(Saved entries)
━━━━

-- ==== Sys2Proof/Certificates/Slice0/Obligations.lean ====
section
/-! DEFINITION. Statements about the model for the provers. A clause `exec c s = .next ...` says that the command completes and gives its whole
next state: what the right side does not change is the command's frame. -/

open Sys2Proof Sys2Proof.Machine

/-! ### The block -/

/-- A step takes the command at the front of the queue and runs it with the queue's rest; with no command waiting a tick of the time clock
passes (the model's choice, log 2). -/
def Obligations.StepRunsFront : Prop :=
  (∀ (s : State) (c : Instr) (rest : List Instr), step { s with pending := c :: rest } = exec c { s with pending := rest }) ∧
  (∀ s : State, step { s with pending := [] } = .next { s with pending := [], dev := tick s.dev })

/-- No command ends in a fault or a refusal, and none touches the queue of commands that wait. -/
def Obligations.EveryCommandCompletes : Prop :=
  ∀ (c : Instr) (s : State), ∃ t : State, exec c s = .next t ∧ t.pending = s.pending

/-- R56, R57, R70: fuses only ever gain. From fuses with four slots and at most 64 SVN bits, a step leaves four slots and at most 64 bits, burns
no SVN bit back, revokes no revocation, un-programs no slot and keeps the UDS. -/
def Obligations.FusesOnlyGain : Prop :=
  ∀ s t : State, fusesLegal s.fuses → step s = .next t → fusesLegal t.fuses ∧ fusesGain s.fuses t.fuses

/-- The fuses the model starts with are legal (the part is the model's choice, log 1). -/
def Obligations.ResetFusesLegal : Prop := fusesLegal State.reset.fuses

/-- What RESET_N leaves (R24, R65, R68, R82, R88, R407, R430, R451, R518): the words that are not zero, no byte of memory, no packet, job, table
entry or link state. -/
def Obligations.ResetLeaves : Prop :=
  ∀ (f : Fuses) (cause stp : Fin 4) (n : Nat) (o : List Emission),
    let d := Dev.fresh f cause stp n o
    d.get R.GLB_RST_CAUSE_PIN = b2n (cause == 0) ∧ d.get R.GLB_RST_CAUSE_SOFT = b2n (cause == 1) ∧
    d.get R.GLB_RST_CAUSE_LC = b2n (cause == 2) ∧ d.get R.GLB_RST_CAUSE_LOADER = b2n (cause == 3) ∧ d.get R.GLB_RST_CAUSE_STOP = stp.val ∧
    d.dieState 0 = 1 ∧ d.dieState 1 = 1 ∧ (∀ k : Fin 8, d.dieState (k.val + 2) = b2n (f.portDies.getLsbD k.val)) ∧
    (∀ m : Fin 2, d.dieState (m.val + 10) = b2n (f.compute.getLsbD m.val)) ∧
    (∀ c : Fin 8, d.get (R.GLB_PWR_GRANT_DUTY c.val) = 128) ∧ d.get R.TIME_STATUS_PARENT = 0x7FF ∧ d.get (R.MGT_MP_CFG_FEC 0) = 2 ∧
    d.get (R.MGT_MP_CFG_FEC 1) = 2 ∧ d.turn = 0 ∧ d.get R.SEC_BOOT_STATUS_STAGE = 0 ∧
    (∀ a, R.GLB_PWR_GRANT 8 ≤ a → a < R.TIME_STATUS → d.rd a = 0) ∧ (∀ a, R.FWD_JOB 1 ≤ a → d.rd a = 0) ∧
    (∀ sp a, d.readByte sp a = 0) ∧ d.poison = [] ∧ d.locks = [] ∧ d.latch = [] ∧ d.heldLow = [] ∧
    d.links = [] ∧ d.tables = .init ∧ d.cist = .init ∧ d.jobs = .init ∧ d.gauge = .init

/-- R499, R502, R65, R68, R22: the pins RESET_N and the rails, and a write of GLB_RST_CTL. STOP survives RESET_N and not a loss of power; a pulse
under 1 µs is filtered out, one from 1 µs to 10 µs takes effect or not, which a free value decides; KEY must be 0x5A17. A reset that cuts a
life-cycle burn short leaves any number of its three copies burned (R72). -/
def Obligations.ResetPins : Prop :=
  (∀ (s : State) (en : Bool), s.dev.power = .off →
    exec (.resetRelease en) s = .next (s.setDev ((restart s.fuses 0 0 s.dev).set R.MGT_PCIE_CFG_FITTED (b2n en)))) ∧
  (∀ (s : State) (en : Bool) (c : Fin 4), s.dev.power = .resetLow c →
    exec (.resetRelease en) s = .next (s.setDev ((restart s.fuses 0 c s.dev).set R.MGT_PCIE_CFG_FITTED (b2n en)))) ∧
  (∀ (s : State) (n : Nat), n < 1000 → exec (.resetAssert n) s = .next s) ∧
  (∀ (s : State) (n : Nat), 10000 ≤ n → s.dev.power ≠ .off → s.dev.boot.pendingLc = none →
    exec (.resetAssert n) s = .next (s.setDev ({ restart s.fuses 0 (stopCode s.dev) s.dev with power := .resetLow (stopCode s.dev) }))) ∧
  (∀ (s : State) (n : Nat), 1000 ≤ n → n < 10000 → s.dev.power ≠ .off → s.dev.boot.pendingLc = none →
    exec (.resetAssert n) s = .next (s.setDev (if (Config.freeValue s.dev.freeCtr).getLsbD 0 then holdReset s.fuses s.dev.draw.2 else s.dev.draw.2))) ∧
  (∀ s : State, s.dev.boot.pendingLc = none →
    exec .powerLoss s = .next (s.setDev ({ Dev.fresh s.fuses 0 0 s.dev.freeCtr s.dev.outbox with power := .off }))) ∧
  (∀ (s : State) (x : BitVec 3), s.dev.boot.pendingLc = some x →
    ∃ t : State, exec .powerLoss s = .next t ∧ t.dev.power = .off ∧ t.dev.boot.pendingLc = none ∧
      ∃ n : Nat, n ≤ 3 ∧ t.fuses = burnCopies n x s.fuses) ∧
  (∀ (s : State) (w : CsrW), s.dev.running = true → s.dev.boot.pendingLc = none → wBits w R.GLB_RST_CTL_KEY = 0x5A17 →
    wOn w R.GLB_RST_CTL_DEVICE = true →
    exec (.softReset w) s = .next (s.setDev (restart s.fuses 1 0 (countCsr w.req R.GLB_RST_CTL 1 3 s.dev)))) ∧
  (∀ (s : State) (w : CsrW), s.dev.running = true → wBits w R.GLB_RST_CTL_KEY ≠ 0x5A17 →
    exec (.softReset w) s = .next (s.setDev (discardHeld w.req R.GLB_RST_CTL (countCsr w.req R.GLB_RST_CTL 1 3 s.dev))))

━━━━

** EXERCISE DIRECTIONS **
Restate word for word the entries above, starting at the line with "d.links = []" and ending at the line with "power; a pulse", inclusive, and no others.

** OUTPUT OF THE EXERCISE **
    d.links = [] ∧ d.tables = .init ∧ d.cist = .init ∧ d.jobs = .init ∧ d.gauge = .init

/-- R499, R502, R65, R68, R22: the pins RESET_N and the rails, and a write of GLB_RST_CTL. STOP survives RESET_N and not a loss of power; a pulse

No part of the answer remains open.